Actually you can, please email your name and address to mcsupport@aarp.org to suppress your name from the mailing list. It won't stop anyone from aging though, so hopefully we provide you compelling reasons to join one day.

- @tammy and the #AARPsocial team


DAVID: Great post. My dad died when he was 51 but we kept getting mail for years afterward from AARP even though he'd passed away. Then I started getting the mail in my early 20s! It was sent to my new addresses (not my parents home) because we had the same name (John Nemo) and they thought I was him. Frustrating but it finally stopped. Also you make a great point about "interruption" marketing being so annoying. Certainly with the "older' generation of people who maybe are in their 70s or 80s and not using Social Media I can see U.S. Mail as possibly effective, but for 50 year olds and even most 60 year olds I think online marketing and social media marketing makes WAY more sense. Plus who can retire at age 50!?!?!? Not in this economy!

TAMMY: Even better job "listening" online and responding so fast!
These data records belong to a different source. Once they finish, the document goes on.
-- ==== Sys2Proof/Machine/Partition.lean ====
section
/-!
DEFINITION. Machine/Partition.lean: requests that change a partition: FUSE, SPLIT, MOVE, WAYS and KEYS (18 R354 to R361; 19 R378).
-/
namespace Sys2Proof.Machine

/-- The slice indirection table (R349). -/
def tableBytes (f : Fn) : List Byte := (List.range 16).map (fun i => match f.slices[i]? with | some p => BitVec.ofNat 8 (128 + p) | none => 0)
def allFns (s : State) : List Nat := List.range s.fns.length
def sliceFree (s : State) (p : Nat) : Bool := (fnOfSlice s p).isNone
def defaultWays (p : Nat) : List Nat := (List.range 4).map (fun i => 4 * p + i)
/-- The key blocks of a slice in its default shape (R361): eight of 64 keys. -/
def defaultBlocks (p : Nat) : BitVec 128 := BitVec.ofNat 128 255 <<< (8 * p)
/-- The key blocks of the range that a physical slice brings, which MOVE exchanges (R357). -/
def blocksOf (s : State) (p : Nat) : BitVec 128 := defaultBlocks (s.ranges.getD p p)
def heldBlocks (s : State) (but : Nat) : BitVec 128 := ((allFns s).filter (fun i => decide (i ≠ but))).foldl (fun m i => m ||| (getFn s i).keyBlocks) 0

/-- The store queues of the groups of functions that a test picks drain. -/
def drainFns (s : State) (p : Nat → Bool) : State :=
  (allGroups s).foldl (fun t h => if p h.ctx.fn ∧ h.phase ≠ .none then withGroup t h.id drainStq else t) s
/-- INVAL of runs of a function's addresses (R379): stores and dirty bytes reach the L2, then no translation of the run is left. -/
def invalSpace (s : State) (fn : Nat) (hit : Tlb → Bool) : State :=
  let s1 := drainFns s (fun i => i == fn)
  let s2 := cleanL1 s1 (fun x => ownCore s1 fn x.core)
  { s2 with tlb := s2.tlb.filter (fun t => !(decide (t.fn = fn) && hit t)) }

-- FUSE (R355)

def fuseList (f : Fn) : List Nat := (List.range (min (arg f 17 1) 16)).map (fun i => arg f (24 + i) 1)
/-- Slices join a table with the ways and the key blocks that no other function holds, and take the partition's time base. -/
def fuseInto (s : State) (fn : Nat) (l : List Nat) : State :=
  let f := getFn s fn
  let base := baseOf s fn
  let s := if f.slices = [] then s else { s with bases := l.foldl (fun m p => smSet {} m p base) s.bases }
  let new := ((l.map defaultWays).flatten).filter (fun w => (fnOfWay s w).isNone)
  setFn s fn { f with slices := f.slices ++ l, cacheWays := f.cacheWays ++ new,
                      keyBlocks := f.keyBlocks ||| (l.foldl (fun m p => m ||| blocksOf s p) 0 &&& ~~~ heldBlocks s fn) }
/-- Every die that a partition spans has one of its cache ways (R358). -/
def onDie (f : Fn) (die : Nat) : Bool := f.slices.any (fun p => decide (p / 8 = die))
def cachesOk (f : Fn) : Bool := [0, 1].all (fun d => !(onDie f d) || f.cacheWays.any (fun w => decide (w / 32 = d)))
/-- The status of FUSE: a limit of R358 that it would break makes it invalid, as it makes a SPLIT (log entry 58). -/
def fuseStatus (s : State) (fn n : Nat) (l : List Nat) : Nat :=
  if 17 ≤ fn ∨ n = 0 ∨ 16 < n ∨ l.any (fun p => decide (16 ≤ p)) ∨ l.eraseDups.length ≠ l.length ∨ 16 < (getFn s fn).slices.length + n then 2
  else if l.any (fun p => !sliceFree s p) then 3 else if ¬ cachesOk (getFn (fuseInto s fn l) fn) then 2 else 0
def execFuse (fn : Nat) (s : State) : Out :=
  request fn 0x01 0 true (fun f => [(16, 2), (24, min (arg f 17 1) 16)]) (fun f =>
    let t := arg f 16 1
    let st := fuseStatus s t (arg f 17 1) (fuseList f)
    if st ≠ 0 then complete s fn st []
    else let s1 := fuseInto s t (fuseList f); complete s1 fn 0 [(256, tableBytes (getFn s1 t))]) s

-- evictions of whole slices (R356, R357, R423)

/-- Pre-empts every team on regions that a test picks. -/
def evictRegions (s : State) (p : Nat → Bool) : State :=
  let ids := (s.teams.filter (fun t => t.resident && p t.region)).map (·.id)
  let hit (h : Group) : Group := if ids.contains h.team && decide (h.phase ≠ .none) && decide (h.phase ≠ .saved) then { h with preempt := true } else h
  settleTeams { s with g := hit s.g, others := s.others.map hit, teams := updIf (fun t => ids.contains t.id) (fun t => { t with evicting := true }) s.teams }
def sliceOfRegion (r : Nat) : Nat := r / 3
def regionBusy (s : State) (p : Nat → Bool) : Bool :=
  s.teams.any (fun t => t.resident && p t.region) || (allGroups s).any (fun h => residentGroup h && p (regionOf h.core))
/-- A slice hosts or lends an array. -/
def leaseOn (s : State) (p : Nat) : Bool :=
  s.leases.any (fun l => decide ((arrAt s l.key).lease = some l.id) && (decide (sliceOfRegion l.host = p) || decide (l.key / 6 = p)))
/-- An encoder frame in a slice's lane has all its tiles and is not encoded. -/
def frameWaits (s : State) (p : Nat) : Bool := s.frames.any (fun f => frameFull f && decide (frameLane s f = p))
def stageBusy (s : State) (fn p : Nat) : Bool := s.inserts.any (fun r => decide (r.fn = fn ∧ (getFn s fn).slices[tgStage r.target]? = some p) && !r.parked)
/-- What a slice's cores hold goes back or is dropped; regions reserved there are free again. -/
def clearSlice (s : State) (p : Nat) : State :=
  let s1 := flushL1 s (fun x => decide (sliceOfCore x.core = p))
  { s1 with icache := s1.icache.filter (fun e => decide (sliceOfCore e.1 ≠ p)), reserved := s1.reserved.filter (fun e => decide (sliceOfRegion e.1 ≠ p)) }

-- SPLIT (R356)

/-- The physical slices that a mask of logical ones names. -/
def maskSlices (f : Fn) (m : Nat) : List Nat := (List.zip (List.range f.slices.length) f.slices).filterMap (fun e => if bitOf m e.1 then some e.2 else none)
def splitBusy (s : State) (fn : Nat) (l : List Nat) : Bool :=
  l.any (fun p => (getFn s fn).spadWays.any (fun w => decide (sliceOfWay w = p)) || s.passes.any (fun q => decide (q.slice = p)) || frameWaits s p || leaseOn s p)
/-- Everything of the slices has drained. -/
def splitDrained (s : State) (fn : Nat) (l : List Nat) : Bool :=
  l.all (fun p => !(regionBusy s (fun r => decide (sliceOfRegion r = p))) && !(stageBusy s fn p) && !(s.copies.any (fun c => decide (c.eng / 2 = p))))
/-- A function without some slices, their own cache ways and key range; ways and key blocks that WAYS or KEYS moved in from another slice stay with it, also where it keeps no slice of
that die (R10 and R356 say nothing of these; log entry 54). -/
def withoutSlices (f : Fn) (l : List Nat) : Fn :=
  { f with slices := f.slices.filter (fun p => !l.contains p), cacheWays := f.cacheWays.filter (fun w => !l.contains (sliceOfWay w)) }
/-- Steps 4 to 6: the partition's L1s go back to the L2 ways that leave (R360), the slices leave with their ways and their key ranges, whose values are erased,
and their time bases are scrubbed; the new logical slice 0 goes on with the partition's. -/
def removeSlices (s : State) (fn : Nat) (l : List Nat) : State :=
  let base := baseOf s fn
  let s1 := endBorrowed (l.foldl clearSlice (cleanL1 s (fun x => ownCore s fn x.core))) fn
  let f := getFn s1 fn
  let gone := l.foldl (fun m p => m ||| blocksOf s p) 0 &&& f.keyBlocks
  let f1 := { withoutSlices f l with keyBlocks := f.keyBlocks &&& ~~~ gone, leaving := [] }
  let bases := l.foldl (fun m p => smSet {} m p {}) s1.bases
  { setFn s1 fn f1 with keys := s1.keys.filter (fun e => !(gone.getLsbD (e.1 / 64))),
                        bases := match f1.slices.head? with | none => bases | some p => smSet {} bases p base }
def execSplit (fn : Nat) (s : State) : Out :=
  request fn 0x02 0 true (fun _ => [(16, 1), (24, 2)]) (fun a =>
    let t := arg a 16 1
    let m := arg a 24 2
    let f := getFn s t
    let l := maskSlices f m
    if 17 ≤ t ∨ m = 0 ∨ 2 ^ f.slices.length ≤ m ∨ ¬ cachesOk (withoutSlices f l) then complete s fn 2 []
    else if splitBusy s t l then complete (setFn s t { f with leaving := [] }) fn 1 []
    else if splitDrained s t l ∧ f.leaving = l then let s1 := removeSlices s t l; complete s1 fn 0 [(256, tableBytes (getFn s1 t))]
    else evictRegions (setFn s t { f with leaving := l }) (fun r => l.contains (sliceOfRegion r))) s

-- MOVE (R357)

def moveWay (p q w : Nat) : Nat := if sliceOfWay w = p then w + 4 * q - 4 * p else w
/-- A function after its slice at a logical index has moved. -/
def movedFn (f : Fn) (ix p q : Nat) : Fn :=
  { f with slices := setAt f.slices ix q, cacheWays := f.cacheWays.map (moveWay p q), spadWays := f.spadWays.map (moveWay p q), leaving := [] }
/-- Steps 2 to 4: one table entry is rewritten, ways take the target's place, and the key range, the time base, engine queues and passes go along; the target's
key range goes to the slice that is free now. -/
def moveSlice (s : State) (fn ix p q : Nat) : State :=
  let s1 := clearSlice (cleanL1 s (fun x => ownCore s fn x.core)) p
  let s2 := setFn s1 fn (movedFn (getFn s1 fn) ix p q)
  { s2 with ranges := setAt (setAt s2.ranges q (s2.ranges.getD p p)) p (s2.ranges.getD q q)
            bases := smSet {} (smSet {} s2.bases q (smGet {} s2.bases p)) p {}
            copies := updIf (fun c => decide (c.eng / 2 = p)) (fun c => { c with eng := 2 * q + c.eng % 2 }) s2.copies
            passes := updIf (fun x => decide (x.slice = p)) (fun x => { x with slice := q }) s2.passes }
/-- A die carries at most 8 scratchpad ways (R8, R358). -/
def spadsOk (l : List Fn) : Bool := [0, 1].all (fun d => decide (((l.map (fun f => (f.spadWays.filter (fun w => decide (w / 32 = d))).length)).sum) ≤ 8))
/-- The target is free, and so are the ways that the moving slice needs there, within the limits of R358. -/
def targetFree (s : State) (fn ix p q : Nat) : Bool :=
  let f := movedFn (getFn s fn) ix p q
  sliceFree s q && ((waysOf (getFn s fn)).filter (fun w => decide (sliceOfWay w = p))).all (fun w => (fnOfWay s (moveWay p q w)).isNone) &&
  cachesOk f && spadsOk (setAt s.fns fn f)
def execMove (fn : Nat) (s : State) : Out :=
  request fn 0x03 0 true (fun _ => [(16, 1), (24, 2)]) (fun a =>
    let t := arg a 16 1
    let ix := arg a 24 1
    let q := arg a 25 1
    let f := getFn s t
    let p := f.slices.getD ix 0
    if 17 ≤ t ∨ f.slices.length ≤ ix ∨ 16 ≤ q then complete s fn 2 []
    else if ¬ targetFree s t ix p q then complete (setFn s t { f with leaving := [] }) fn 3 []
    else if leaseOn s p then complete (setFn s t { f with leaving := [] }) fn 1 []
    else if ¬ regionBusy s (fun r => decide (sliceOfRegion r = p)) ∧ f.leaving = [p] then let s1 := moveSlice s t ix p q; complete s1 fn 0 [(256, tableBytes (getFn s1 t))]
    else evictRegions (setFn s t { f with leaving := [p] }) (fun r => decide (sliceOfRegion r = p))) s

-- WAYS (R358 to R360)

def waysDie (l : List Nat) (die : Nat) : Nat := ((l.filter (fun w => decide (w / 32 = die))).map (fun w => 2 ^ (w % 32))).sum
/-- Ways in the order of R167: by the logical slice of the function that brings them, then by number; those that none of its slices brings come last. -/
def inOrder (f : Fn) (l : List Nat) : List Nat := sortBy (fun w => [f.slices.idxOf (sliceOfWay w), w]) l
/-- A function after ways have moved to a role of function t. What one request appends stands in the order of R167 (R395; log entry 54). -/
def afterWays (t : Nat) (spad : Bool) (l : List Nat) (fn : Nat) (f : Fn) : Fn :=
  let mine := fn == t
  let kept (old : List Nat) (role : Bool) : List Nat := if mine && role == spad then old ++ inOrder f (l.filter (fun w => !old.contains w)) else old.filter (fun w => !l.contains w)
  let sp := kept f.spadWays true
  { f with cacheWays := kept f.cacheWays false, spadWays := sp, chip := smClear f.chip (4194304 * min sp.length f.spadWays.length) (4294967296),
           chipPoison := smClear f.chipPoison (131072 * min sp.length f.spadWays.length) 134217728 }
/-- R167 puts a scratchpad way before another: that of a lower logical slice, or of a lower number in one slice. It orders no way that none of the partition's slices brings. -/
def wayBefore (f : Fn) (x y : Nat) : Bool :=
  let i := f.slices.idxOf (sliceOfWay x)
  let j := f.slices.idxOf (sliceOfWay y)
  decide (i < f.slices.length ∧ j < f.slices.length ∧ (i < j ∨ i = j ∧ x < y))
/-- Scratchpad ways are added and removed only at the end of the concatenation (R358): none is added that R167 puts before one already there (log entry 54). -/
def endOnly (f g : Fn) : Bool :=
  decide (f.spadWays.take g.spadWays.length = g.spadWays) ||
    (decide (g.spadWays.take f.spadWays.length = f.spadWays) && (g.spadWays.drop f.spadWays.length).all (fun x => !(f.spadWays.any (wayBefore f x))))
def waysOk (s : State) (new : List Fn) : Bool := (List.zip s.fns new).all (fun e => endOnly e.1 e.2 && cachesOk e.2) && spadsOk new
/-- The L1s of a partition that loses a cache way are cleaned first (R178, R360). -/
def cleanDeparting (s : State) (new : List Fn) : State :=
  cleanL1 s (fun x => (allFns s).any (fun i => ownCore s i x.core && (getFn s i).cacheWays.any (fun w => !(new.getD i {}).cacheWays.contains w)))
/-- A function loses a scratchpad way. -/
def losesScratch (s : State) (new : List Fn) (fn : Nat) : Bool := decide ((new.getD fn {}).spadWays.length < (getFn s fn).spadWays.length)
/-- Ways change roles or partitions: what was stored before is performed first, in the scratchpad ways that leave and from the L1s of a partition that
loses a cache way (R359, R360; log entry 50). -/
def changeWays (s : State) (t : Nat) (spad : Bool) (l : List Nat) (new : List Fn) : State :=
  let s1 := cleanDeparting (drainFns s (losesScratch s new)) new
  { s1 with fns := (List.zip (List.range s1.fns.length) s1.fns).map (fun e => afterWays t spad l e.1 e.2) }
def execWays (fn : Nat) (s : State) : Out :=
  request fn 0x04 0 true (fun _ => [(16, 3), (20, 4)]) (fun a =>
    let t := arg a 16 1
    let die := arg a 17 1
    let l := maskWays die (arg a 20 4)
    if 17 ≤ t ∨ 2 ≤ die ∨ 2 ≤ arg a 18 1 ∨ ¬ onDie (getFn s t) die ∨ l = [] ∨ l.any (fun w => (fnOfWay s w).isNone) then complete s fn 2 []
    else
      let new := (List.zip (List.range s.fns.length) s.fns).map (fun e => afterWays t (decide (arg a 18 1 = 1)) l e.1 e.2)
      if ¬ waysOk s new then complete s fn 3 []
      else
        let g := new.getD t {}
        complete (changeWays s t (decide (arg a 18 1 = 1)) l new) fn 0 [(256, natLe 4 (waysDie g.cacheWays 0) ++ natLe 4 (waysDie g.cacheWays 1) ++ natLe 4 (waysDie g.spadWays 0) ++ natLe 4 (waysDie g.spadWays 1))]) s

-- KEYS (R361, R378)

def execKeys (fn : Nat) (s : State) : Out :=
  request fn 0x05 0 true (fun _ => [(16, 2), (24, 16)]) (fun a =>
    let t := arg a 16 1
    let r := arg a 17 1
    let m := BitVec.ofNat 128 (arg a 24 16)
    if 17 ≤ t ∨ 17 ≤ r ∨ t = r then complete s fn 2 []
    else if m &&& ~~~ (getFn s t).keyBlocks ≠ 0 then complete s fn 3 []
    else
      let s1 := invalSpace s t (fun _ => true)
      let s2 := { s1 with keys := s1.keys.filter (fun e => !(m.getLsbD (e.1 / 64))) }
      let f := getFn s2 t
      let g := getFn s2 r
      let s3 := setFn (setFn s2 t { f with keyBlocks := f.keyBlocks &&& ~~~ m }) r { g with keyBlocks := g.keyBlocks ||| m }
      complete s3 fn 0 [(256, natLe 16 (g.keyBlocks ||| m).toNat)]) s

end Sys2Proof.Machine
end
Super smart move and everybody wins - David gets what he wants and you guys look great to his (sizable) audience as a company that is "with it" as far as listening and responding online with social media!

David Meerman Scott

Tammy, Thank you for quickly responding. I am opting out now.

John, I agree that it is good that AARP are listening and engaging. And they have a sense of humor too!

Joseph Ratliff

I have to give Tammy kudos for listening to the social media. :) Nicely done, and a solid response to David's concerns IMO.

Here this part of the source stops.